Это я говорю, в смысле, чтоб Вы, дружище, не беспокоились — никуда она от Вас не убежит…
— Но человек она хотя бы интересный? Приятная в общении?..
— Да что вы ко мне пристали?! — разозлился карлик. — «Приятно-неприятно» — понятия субьективные…
В конце концов мы поняли, что добиваться от него какого-то связного рассказа — бессмысленно. Лена, которую явно распирало, молча скалила зубы и настойчиво пыталась подцепить мой ускользающий взгляд своим озорным, но ничего у неё не выгорело: я терпеть не могу такого рода переглядушки поверх головы (якобы) ничего не замечающего простака. По-моему, это признак дурного воспитания и ничего более. К тому же я сам слишком долго был в роли третьего лишнего, чтобы теперь подвергать этой участи старого друга.
Но, в общем-то, я в очередной раз убедился, какая всё-таки Лена хитрюга.

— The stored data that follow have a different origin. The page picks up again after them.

-- ==== Sys2Proof/Machine/Time.lean ====
section
/-!
DEFINITION. Ticks and time: latched reads, steps, slews, rate, sources and holdover, leap seconds, PPS, trigger targets, the
real-time clock, and the interval boundaries that corrected UTC reaches (R55 to R84).
-/

namespace Sys2Proof.Machine

/-! ### Latched reads (R71, R84) -/

/-- Give a register read its answer. -/
def Dev.answer (d : Dev) (v : Nat) : Dev := { d with rdata := BitVec.ofNat 32 v }

/-- TIME_NS32_READ (R71): the low 32 bits of C_T; the other three registers are latched for the seat. -/
def Dev.timeNs32Read (d : Dev) (n c : Nat) : Dev :=
  let d := d.advance c
  let t := d.ct
  let sec := wrapI 48 (Int.fdiv t 1000000000)
  let l : Latch := { held := true, subsec := (Int.fmod t 1000000000).toNat, secLo := sec % 2 ^ 32, secHi := sec / 2 ^ 32 }
  ({ d with time := { d.time with latches := SMap.set (fun _ => {}) d.time.latches n l } }).answer (wrapI 32 t)

/-- A seat's latch. -/
def Dev.latch (d : Dev) (n : Nat) : Latch := SMap.get (fun _ => {}) d.time.latches n

/-- Release a seat's latch; its values are kept (R71). -/
def Dev.unlatch (d : Dev) (n : Nat) : Dev :=
  { d with time := { d.time with latches := SMap.upd (fun _ => {}) d.time.latches n fun l => { l with held := false } } }

/-- TIME_SEC_HI_READ (R71): the latched seconds, and the latch is released. -/
def Dev.timeSecHiRead (d : Dev) (n : Nat) : Dev := (d.answer (d.latch n).secHi).unlatch n

/-- A seat's latched high words. -/
def Dev.hiLatch (d : Dev) (n : Nat) : HiLatch := SMap.get (fun _ => {}) d.time.hiLatches n

/-- TICK_LO_READ (R84): reading TICK_LO, or TB_CNT_LO when `cnt` is set, latches the matching high word. -/
def Dev.tickLoRead (d : Dev) (n c : Nat) (cnt : Bool) : Dev :=
  let d := d.advance c
  let v := if cnt then d.time.cnt else d.time.tick
  let hi := some (v / 2 ^ 32 % 2 ^ 32)
  let d := { d with time := { d.time with hiLatches := SMap.upd (fun _ => {}) d.time.hiLatches n fun l =>
    if cnt then { l with cntHi := hi } else { l with tickHi := hi } } }
  d.answer v

/-- TIME_HOLD (R75): whole seconds since the last DISC, saturating. -/
def Dev.timeHold (d : Dev) : Nat :=
  min (d.time.holdBase + (d.time.cnt - d.time.holdAt) / 1000000000) 0xFFFFFFFF

/-! ### Interval boundaries (R65, R67, R186) -/

/-- Minutes of an IVL code (R283). -/
def ivlMinutes (code : Nat) : Nat :=
  match code with
  | 1 => 1 | 2 => 5 | 3 => 10 | 4 => 15 | 5 => 30 | 6 => 60 | 7 => 1440 | _ => 0

/-- The interval lengths of a seat in seconds: the billing period and the further lengths (R186, R283). -/
def Canvas.seatLengths (c : Canvas) (n : Nat) : List Nat :=
  ((60 * c.seatPeriod n) :: (List.range 3).map fun i => 60 * ivlMinutes (c.seatIvl n i)).filter (· != 0)

/-- The whole multiples of `len` in the span after `lo` up to `hi`. -/
def multiplesIn (len : Nat) (lo hi : Int) : List Int :=
  let first := Int.fdiv lo len + 1
  let last := Int.fdiv hi len
  (List.range (last - first + 1).toNat).map fun (i : Nat) => (first + (i : Int)) * len

/-- Insert an instant into an ascending list without repeats. -/
def insertInstant (x : Int) : List Int → List Int
  | [] => [x]
  | y :: ys => if x < y then x :: y :: ys else if x = y then y :: ys else y :: insertInstant x ys

/-- The boundary instants of a seat after `lo` up to `hi`, in order. -/
def Canvas.boundaries (c : Canvas) (n : Nat) (lo hi : Int) : List Int :=
  (c.seatLengths n).foldl (fun a len => (multiplesIn len lo hi).foldl (fun a x => insertInstant x a) a) []

/-- Find every boundary that corrected UTC has reached and not found before; each takes boundary tick `b` (R65, R67). A
backward step finds nothing again. -/
def Dev.findBounds (d : Dev) (b : Nat) : Dev :=
  let hi := d.utc
  let lo := d.time.sweptTo
  if hi ≤ lo then d else
  let new := d.cfg.seats.flatMap fun n => (d.cfg.boundaries n lo hi).map fun x => { seat := n, utc := x, tick := b : Bound }
  { d with time := { d.time with bounds := d.time.bounds ++ new, sweptTo := hi } }

/-! ### Steps, slews and rate (R69, R73, R74) -/

/-- Bring a signed number into 64 bits. -/
def wrap64 (i : Int) : Int := sgn 64 (wrapI 64 i)

/-- Fold the part of a slew that has been added into OFS and end it. -/
def Dev.endSlew (d : Dev) : Dev :=
  ({ d with time := { d.time with ofs := wrap64 (d.ofsAt d.time.cnt), slew := none } }).wr Reg.TIME_STAT.SLEW_ACT 0

/-- A backward change of corrected UTC lets an announced leap second take the first midnight that is now ahead (R70). -/
def Dev.leapBack (d : Dev) : Dev :=
  { d with time := { d.time with leapFrom := min d.time.leapFrom (d.cU d.time.cnt - 1) } }

/-- Boundaries that corrected UTC has reached by itself in this tick: the next tick is the first that opens after them (R65). -/
def Dev.boundsSoFar (d : Dev) : Dev := d.findBounds (d.time.tick + 1)

/-- Add a step to OFS; the boundaries it passes take this tick as their boundary tick (R67). -/
def Dev.addStep (d : Dev) (amt : Int) : Dev :=
  let d := d.boundsSoFar
  let d := { d with time := { d.time with ofs := wrap64 (d.time.ofs + amt), stepPend := none } }.wr Reg.TIME_STAT.STEP_PEND 0
  (if amt < 0 then d.leapBack else d).findBounds d.time.tick

/-- The signed amount in TIME_STEP. -/
def Dev.stepAmount (d : Dev) : Int := sgn 64 (d.rd64 Reg.TIME_STEP.AMOUNT)

/-- TIME_STEP (R73): a step of at most 1 ms is added at once, a larger one becomes the pending step; any slew is
cancelled in the cycle of the write. -/
def Dev.timeStep (d : Dev) (c : Nat) : Dev :=
  let d := (d.advance c).endSlew
  let amt := d.stepAmount
  if amt.natAbs ≤ 1000000 then d.addStep amt
  else ({ d with time := { d.time with stepPend := some amt, stepTick := d.time.tick } }).wr Reg.TIME_STAT.STEP_PEND 1

/-- TIME_STEP_APPLY (R73): at the next boundary the pending step is added to OFS. -/
def Dev.timeStepApply (d : Dev) : Dev :=
  match d.time.stepPend with
  | some amt => if d.time.tick > d.time.stepTick then d.addStep amt else d
  | none => d

/-- TIME_SLEW (R74): start or replace a slew, or refuse it with ADJ_REJ. -/
def Dev.timeSlew (d : Dev) (c ppm : Nat) : Dev :=
  let d := d.advance c
  let amt := d.stepAmount
  if amt.natAbs > 2 ^ 31 || ppm = 0 || ppm > 1000 then d.raise Stk.TIME.ADJ_REJ else
  let d := d.endSlew
  ({ d with time := { d.time with slew := some { start := d.time.cnt, amount := amt, ppm } } }).wr
    Reg.TIME_STAT.SLEW_ACT 1

/-- SLEW_DONE (R74): the amount is used up. -/
def Dev.slewDone (d : Dev) (c : Nat) : Dev :=
  let d := d.advance c
  match d.time.slew with
  | some s => if s.done d.time.cnt = s.amount then d.endSlew else d
  | none => d

/-- TIME_DISCIPLINE (R75): the servo has locked to a source; other codes than PTP, PPS and dealer are ignored. -/
def Dev.timeDiscipline (d : Dev) (c src : Nat) : Dev :=
  let d := d.advance c
  if src < 2 || src > 4 then d else
  let d := (d.wr Reg.TIME_STAT.VALID 1).wr Reg.TIME_STAT.SRC src
  { d with time := { d.time with holdBase := 0, holdAt := d.time.cnt } }

/-- A write of TIME_ADJ_CTL acts by each bit it sets. -/
def Dev.timeAdjCtl (d : Dev) (c v : Nat) : Dev :=
  let d := if bitOf v 0 then d.timeStep c else d
  let d := if bitOf v 1 then d.timeSlew c (bitsOf v 25 16) else d
  if bitOf v 2 then d.timeDiscipline c (bitsOf v 5 3) else d

/-- TIME_RATE_WRITE (R69): the accrued term is folded into OFS at the counter value of the write. -/
def Dev.timeRateWrite (d : Dev) (c v : Nat) : Dev :=
  let d := d.advance c
  let acc := d.accrued d.time.cnt
  ({ d with time := { d.time with ofs := wrap64 (d.time.ofs + acc), ca := d.time.cnt } }).wr Reg.TIME_RATE.RATE v

/-- The holdover limit in seconds (R75); its default stands while no canvas gives one. -/
def Dev.holdLimit (d : Dev) : Nat := if d.cv.run.isNone then 14400 else d.cfg.holdover

/-- HOLDOVER_EXPIRE (R75): TIME_HOLD has passed the limit, so VALID clears. -/
def Dev.holdoverExpire (d : Dev) : Dev :=
  if d.on Reg.TIME_STAT.VALID && d.timeHold > d.holdLimit then
    (d.wr Reg.TIME_STAT.VALID 0).raise Stk.TIME.HOLDOVER_EXP
  else d

/-- A write of TIME_UTC_OFS (R70): announcing a leap second fixes the midnight that follows the write. -/
def Dev.utcOfsWrite (d : Dev) (c v : Nat) : Dev :=
  let d := d.advance c
  let d := ((d.wr Reg.TIME_UTC_OFS.OFS v).wr Reg.TIME_UTC_OFS.PEND (v / 2 ^ 16)).wr Reg.TIME_UTC_OFS.DIR (v / 2 ^ 17)
  { d with time := { d.time with leapFrom := d.cU d.time.cnt } }

/-- Nanoseconds of a UTC day. -/
def dayNs : Int := 86400 * 1000000000

/-- LEAP_SECOND (R70): at the first UTC midnight after PEND was written UTC_OFS changes by one. A deleted second is swept as
a forward step, an inserted one as a backward step. -/
def Dev.leapSecond (d : Dev) (c : Nat) : Dev :=
  let d := d.advance c
  if !d.on Reg.TIME_UTC_OFS.PEND || Int.fdiv (d.cU d.time.cnt) dayNs ≤ Int.fdiv d.time.leapFrom dayNs then d else
  let del := d.on Reg.TIME_UTC_OFS.DIR
  let d := d.boundsSoFar
  let o := d.rd Reg.TIME_UTC_OFS.OFS
  let d := (d.wr Reg.TIME_UTC_OFS.OFS (if del then o + 2 ^ 16 - 1 else o + 1)).wr Reg.TIME_UTC_OFS.PEND 0
  d.findBounds d.time.tick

Всё шло как по нотам — написанным ею нотам. Когда я в лоб спросил Порочестера, скоро ли он привезёт красавицу-невесту на смотрины, тот заявил, что, дескать, ещё недостаточно хорошо знаком с Аллочкой, чтобы у него был удобный повод представить её друзьям. Что ж, мы, собственно, никуда и не торопились. Махнули рукой и решили, и правда, дождаться выпуска передачи, чтобы увидеть всё своими глазами.
Это оказалось делом небыстрым.
К тому счастливому дню, как мы, наконец, увидели физиономию нашего друга в анонсах на сайте «ДП», мы уже успели высадить всю нашу рассаду в грунт — и даже поставить теплицу для огурцов с помидорами! Честно говоря, я долго не верил, что это нам удастся. Особенно когда начали присматривать место, и Лена сказала, что лет двадцать назад, когда она была подростком, теплица на участке уже была. Ну и где? — А вон там, — и Лена махнула рукой в сторону огромных зарослей травы выше меня ростом, избавиться от которой, казалось мне, без помощи бульдозера невозможно.
А вот поди ж ты! Справились. И скосили, и выпололи, и перепахали — правда, для этого Порочестеру пришлось взять недельный отпуск, а мне — на время забыть о том, что я искусствовед. Зато теперь мы были уверены, что наши земельные угодья не напугают долгожданную гостью: участок, старательно постриженный и оформленный аккуратными грядками, выглядел образцово-показательно — хоть для журнала «Сельская жизнь» снимай.
Особенной гордостью была теплица. Её мы тоже ставили сами: врыли в грунт металлический каркас, а сверху укрепили огромные листы полиэтиленовой плёнки. В таком вот — готовом — виде она выглядела лёгкой и элементарной в сборке, а ведь поначалу были моменты, когда я попросту не верил, что нам удастся её одолеть.
Хорошо помню, как это всё происходило. Работали вдвоём. Накрапывал противный мелкий дождик, время от времени сильные порывы ветра вздымали неукреплённый полиэтилен, как парус, но Порочестер был стоек: он, как всегда, хотел доказать, что без него и тут не обойтись, — поэтому отправил Елену в дом во избежание, якобы, простуды, а сам компенсировал недостаток роста ловкими прыжками в высоту — когда надо было поддёрнуть непокорный лист плёнки или перебросить конец капронового шнура через двухметровый свод теплицы таким образом, чтобы я мог ухватить его с другой стороны.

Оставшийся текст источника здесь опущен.